Key Responsibilities include:
– Driving strategic IP procurement and management of global intellectual property rights for individual large molecule (biopharmaceutical) candidates and products including drafting & prosecuting patent portfolios, licensing transactions, due diligence assessments, freedom-to-operate, infringement and validity analyses, and risk evaluation and mitigation strategies.
– Partnering in all intellectual property-related transactions, adverse proceedings, and litigation activities related to individual’s program responsibilities.
– Partnering effectively with relevant stakeholders at all levels of the global organization and across all phases of research, drug development & commercialization to provide clear, strategic business enabling strategy.
– Embraces agility and welcomes iteration as tools of continuous improvement – both personally and within and across all aspects of high performing teamwork
– Collaborating and working effectively in a matrixed environment
– Exemplifying winning as “one team” through building effective relationships, communicating & collaborating enthusiastically across time zones and cultures.

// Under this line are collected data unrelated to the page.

-- ==== Sys2Proof/Machine/Matrix.lean ====
section
/-! DEFINITION. The matrix unit (R87 to R96, R101, R81) and VARGMAX (R100). -/

namespace Sys2Proof.Machine

/-! Tiles. -/

/-- MVL (R84). -/
def mvlOf : MvlC → Nat
  | .m16 => 16
  | .m32 => 32
  | .m64 => 64

/-- The tiles at an MVL (Table 5-1). -/
def tilesOf : MvlC → Nat
  | .m16 => 4
  | .m32 => 4
  | .m64 => 1

/-- Runs `k` with MVL, for a hart that holds the unit and a tile that exists at its MVL; else the illegal-instruction trap
(R87). -/
def withTile (t : Fin 4) (k : Nat → State → Res) (s : State) : Res :=
  match s.h.mvl with
  | none => illegal s
  | some l => if tilesOf l ≤ t.val then illegal s else k (mvlOf l) s

/-- A cell; a cell that is not listed is +0 (R85). -/
def Hart.cell (h : Hart) (k : Nat) : BitVec 32 := lookupD 0 k h.cells

/-- Cells `lo` to `lo + n - 1` set. -/
def Hart.putTile (h : Hart) (lo n : Nat) (f : Nat → BitVec 32) : Hart :=
  { h with
    cells := (h.cells.filter fun c => c.1 < lo)
      ++ ((List.range n).filterMap fun j => if f j = 0 then none else some (lo + j, f j))
      ++ h.cells.filter fun c => lo + n ≤ c.1
    poison := if h.poison.isEmpty then h.poison else
      h.poison.filter fun p => match p with
        | .cell k => k < lo || lo + n ≤ k
        | .sreg _ | .vword _ | .mask _ _ | .scale _ | .queue _ _ | .mem _ | .spad _ => true }

/-- The first poisoned cell among `n` from `lo`. -/
def Hart.cellPoison (h : Hart) (lo n : Nat) : Option Nat :=
  if h.poison.isEmpty then none else (List.range n).find? fun j => h.poison.contains (.cell (lo + j))

/-- The data error, or squash, of a poisoned word that a matrix instruction reads at element `e` (R206, R208). -/
def consumeAt (s : State) (l : PLoc) (e : Nat) : Res := consume s l 0 (wd e) none

/-! Sums (R81). -/

/-- The exact sum of products and an old value, with its flags. A quiet NaN among them gives NaN without NV even where
infinities of both signs stand beside it: DESIGN CHOICE, log entry 46. -/
def sumF (vs : List FVal) : FVal × Nat :=
  let nv := vs.foldl (fun f v => f ||| sigNV v) 0
  let inf := fun n : Bool => vs.any fun v => match v with
    | .inf k => k == n
    | .nan _ => false
    | .fin _ _ _ => false
  if vs.any FVal.isNan then (.nan false, nv)
  else if inf true && inf false then (.nan false, fNV)
  else if inf true then (.inf true, 0)
  else if inf false then (.inf false, 0)
  else
    let q := vs.foldl (fun (q : Int) v => match v with
      | .fin _ _ e => if e < q then e else q
      | .inf _ => q
      | .nan _ => q) 0
    let t := vs.foldl (fun (t : Int) v => match v with
      | .fin n m e => t + scaledInt n m e q
      | .inf _ => t
      | .nan _ => t) 0
    if t = 0 then (.fin (vs.all fun v => v.isZero && v.neg) 0 0, 0) else (.fin (t < 0) t.natAbs q, 0)

/-- A cell's new value: the old value and the products of the pairs, summed exactly and rounded once (R81); and its
flags. -/
def accumulate (old : BitVec 32) (ps : List (FVal × FVal)) : BitVec 32 × Nat :=
  let ms := ps.map fun p => mulF p.1 p.2
  let nv := ms.foldl (fun f m => f ||| m.2) 0
  let t := sumF (decodeF .fp32 old.toNat :: ms.map (·.1))
  let r := deliver .fp32 .rne false t.1
  (BitVec.ofNat 32 r.1, onlyNV (nv ||| t.2 ||| r.2))

/-! Operands (R89). -/

/-- The formats of MOP and MROW. -/
def matFmt (f : Fmt) : Bool := isFloat f || isSmall f

/-- The packing factor p (R89). -/
def packing (f : Fmt) : Nat := if width f = 8 then 2 else if width f = 4 then 4 else 1

/-- What a matrix read comes to: a value, a poisoned word, or a shell trap. -/
inductive MRead where
  | val (v : FVal)
  | poison (l : PLoc)
  | shell
  deriving DecidableEq, Repr

/-- mval of R89, before its read begins at an element at or beyond VL, which is +0. -/
def mread (v : Env) (ents : List PEntry) (s : Src) (e : Nat) : MRead :=
  if v.h.vl ≤ e then .val (.fin false 0 0)
  else match v.read s e with
    | .shell => .shell
    | .code _ _ (some l) => .poison l.1
    | .code c org none =>
      if isSmall v.h.fmt then
        match smallVal v.h v.h.fmt ents c org with
        | .ok x => .val x
        | .error l => .poison l
      else .val (decodeF v.h.fmt c)

/-- The values of reads, or what the first read that fails comes to. -/
def mreads (s : State) (rs : List (Nat × MRead)) (k : Array FVal → Res) : Res :=
  match rs.find? fun r => match r.2 with
      | .val _ => false
      | .poison _ => true
      | .shell => true with
  | some (e, .poison l) => consumeAt s l e
  | some (e, .shell) => .trap s (wholeTrap cShell (wd e))
  | some (_, .val v) => k #[v]
  | none => k (rs.map fun r => match r.2 with
      | .val v => v
      | .poison _ => .fin false 0 0
      | .shell => .fin false 0 0).toArray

– Sustainably building enduring, productive external relationships with outside counsel and third party collaborators & partners.
– Embraces and cultivates a culture that reflects a strong commitment to diversity, inclusion and community.

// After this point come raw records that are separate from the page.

/-- CMD_SLWB, 0x04: over the slices of every C-die. It waits for a link that retrains, and for open multicast entries. -/
def execCmdSlwb (s : State) : Out :=
  command 4 (fun k s =>
    let a := k.a.toNat
    let n := k.b.toNat
    if n = 0 then some (s, 0)
    else if 2 ^ 52 < a + n then some (s, minus2)
    else if (List.finRange 4).any fun d => s.slwbWaits d a n then none
    else some ((List.finRange 4).foldl (fun (s : State) d => s.slwb d a n) s, 0)) s

/-- CMD_HMSW, 0x05. It waits for the accesses in flight on the die. -/
def execCmdHmsw (s : State) : Out :=
  command 5 (fun k s =>
    if 4 ≤ k.a.toNat ∨ k.b = 0 then some (s, minus2)
    else if s.stuckOn (Fin.ofNat 4 k.a.toNat) then none
    else some (s.hmsw (Fin.ofNat 4 k.a.toNat) k.b, 0)) s

/-- The agent that an operand of command 0x06 names (Table 8-6); none outside its limits. -/
def agentOf (a : Word) : Option Agent :=
  let n := a.toNat
  let unit := bitsOf n 23 16
  let peer := n % 65536
  if n / 2 ^ 28 ≠ 0 then none
  else match n / 2 ^ 24 with
    | 0 => if unit < 4 ∧ peer = 0 then some (.cdie (Fin.ofNat 4 unit)) else none
    | 1 => if unit < 2 ∧ peer = 0 then some (.hdie (Fin.ofNat 2 unit)) else none
    | 2 => if unit < 32 ∧ peer < 2040 then some (.peer (Fin.ofNat 32 unit) (BitVec.ofNat 16 peer)) else none
    | 3 => if unit = 0 ∧ peer = 0 then some .host else none
    | _ => none

/-- CMD_DECLARE_FAILED, 0x06. Without a host, the host is never declared failed (R217). -/
def execCmdDeclareFailed (s : State) : Out :=
  command 6 (fun k s =>
    match agentOf k.a with
    | none => some (s, minus2)
    | some a => if a = .host ∧ !s.sys.hostUp then some (s, minus2) else some (s.declareFailed a, 0)) s

/-- The placed hart that an operand names: its gang number and its index (R223). -/
def State.namedHart (s : State) (a : Word) : Option Hart :=
  if a.toNat / 2 ^ 24 ≠ 0 then none
  else s.harts.find? fun h => h.gang.toNat == bitsOf a.toNat 23 16 && h.index == a.toNat % 65536

/-- The hart, or its engine queue, is frozen (R214). -/
def Sys.frozenHart (y : Sys) (h : Hart) : Bool :=
  y.frozen.contains (hartMaster h.core h.ctx) || y.frozen.contains (engineMaster h.core h.ctx)

/-- A hart held in fault continues at TPC as TRET continues (R223), unless it is frozen. -/
def resumeHeld (s : State) : State :=
  let s := returnFromTrap (openStripes s.h) s
  if s.sys.frozenHart s.h then s.modH fun h => { h with status := .frozen } else s

/-- CMD_RESUME_HART, 0x07. -/
def execCmdResumeHart (s : State) : Out :=
  command 7 (fun k s =>
    match s.namedHart k.a with
    | none => some (s, minus2)
    | some h =>
      if h.status != .heldInFault then some (s, minus2)
      else some (((s.onHart h.core h.ctx resumeHeld).getD s).askAdmission, 0)) s

/-- CMD_RETIRE_HART, 0x08. It waits, as EXIT does, for accesses of the hart that cannot be performed yet. -/
def execCmdRetireHart (s : State) : Out :=
  command 8 (fun k s =>
    match s.namedHart k.a with
    | none => some (s, minus2)
    | some h =>
      if s.stuckFor h then none
      else some ((s.onHart h.core h.ctx exitHart).getD s, 0)) s

/-- CMD_PRE_EMPT_GANG, 0x09. -/
def execCmdPreEmptGang (s : State) : Out :=
  command 9 (fun k s =>
    if 256 ≤ k.a.toNat then some (s, minus2) else some (s.raisePreempt (k.a.setWidth 8), 0)) s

– Engaged & creative member of a practice area group and of the Genentech IP Team.
The successful candidate has a growth mindset, enjoys work in a fast-paced, diverse, & global organization, and is energized by the complexity and challenges of bringing great medicines to patients. This candidate excels at working independently and proactively with minimal direction, displays strong organizational skills, keen attention to detail, and ability to prioritize and balance competing projects, and effectively meet aggressive deadlines when needed.
Specific Daily Responsibilities & Associated Skill Sets may include:
– Designing & delivering value add global IP portfolios from invention capture to patent issuance for individual large molecule (biopharmaceutical) candidates and products. Managing and prosecuting active global dockets, including handling U.S. and foreign patent applications as well as post-grant proceedings (e.g., reexamination, reissue, post-grant review), including foreign oppositions and appeals, as they may arise.
– Deploying in-depth patent & scientific expertise to provide education, guidance & advice on patent law issues to scientists conducting research and other business stakeholders
– Rendering due diligence assessments, freedom-to-operate, infringement and validity analyses, risk evaluation, and mitigation strategies for individual program molecules, technologies, tools and the like.
– Identifying and exploiting new strategic opportunities & approaches leveraging a deep understanding of patent law and a knowledge of the competitive landscape across the GNE franchises & portfolio.
– Maintaining and sharing expertise and knowledge on legal case law, rules or regulations before the US Patent & Trademark Office as well as other relevant jurisdictional IP offices
– Participating in Group, Department, and cross-functional projects and initiatives where strategies, processes, operating standards and/or practices are developed & deployed to ensure highest quality practices & execution for all aspects of IP portfolios in a high performing, agile team setting.
– Acting as a role model in, for example, poise under pressure, solution-oriented mindset, clear communication at all level of the organization, effective collaboration across local & global teams, persevering in the face of obstacles, tackling new challenges with curiosity, effectively utilizing available resources, and an enthusiastic willingness to listen & learn from others.
– Assuring that Genentech remains a great place to practice game-changing IP law, have fun, and make a difference for patients!
– Demonstrated experience and track record of success in:
– Building & leveraging global IP portfolios at all stages of prosecution and enforcement;
– Designed and executed complex freedom to operate analyses across different technologies and different jurisdictions; developing and communication actionable risk mitigation strategies
– Experience in IP transactions and due diligence is a plus;
– Experience in adverse IP proceedings including but not limited to US litigation, is a plus;
– [Senior Patent Counsel] 7+ years of experience in biopharma or biotechnology intellectual property portfolio creation, strategy, and counseling.
-[Senior Counsel Specialist] 10+ years of experience in biopharma or biotechnology intellectual property portfolio creation, strategy, and counseling.
– An advanced degree in biological sciences such as biochemistry, molecular biology or other area relevant to biopharmaceutical IP practice. A Ph.D. is highly desired.
– A United States law degree (JD) with a current “good standing” admission to at least one US state bar.
– Admission to practice before the U.S. Patent and Trademark Office.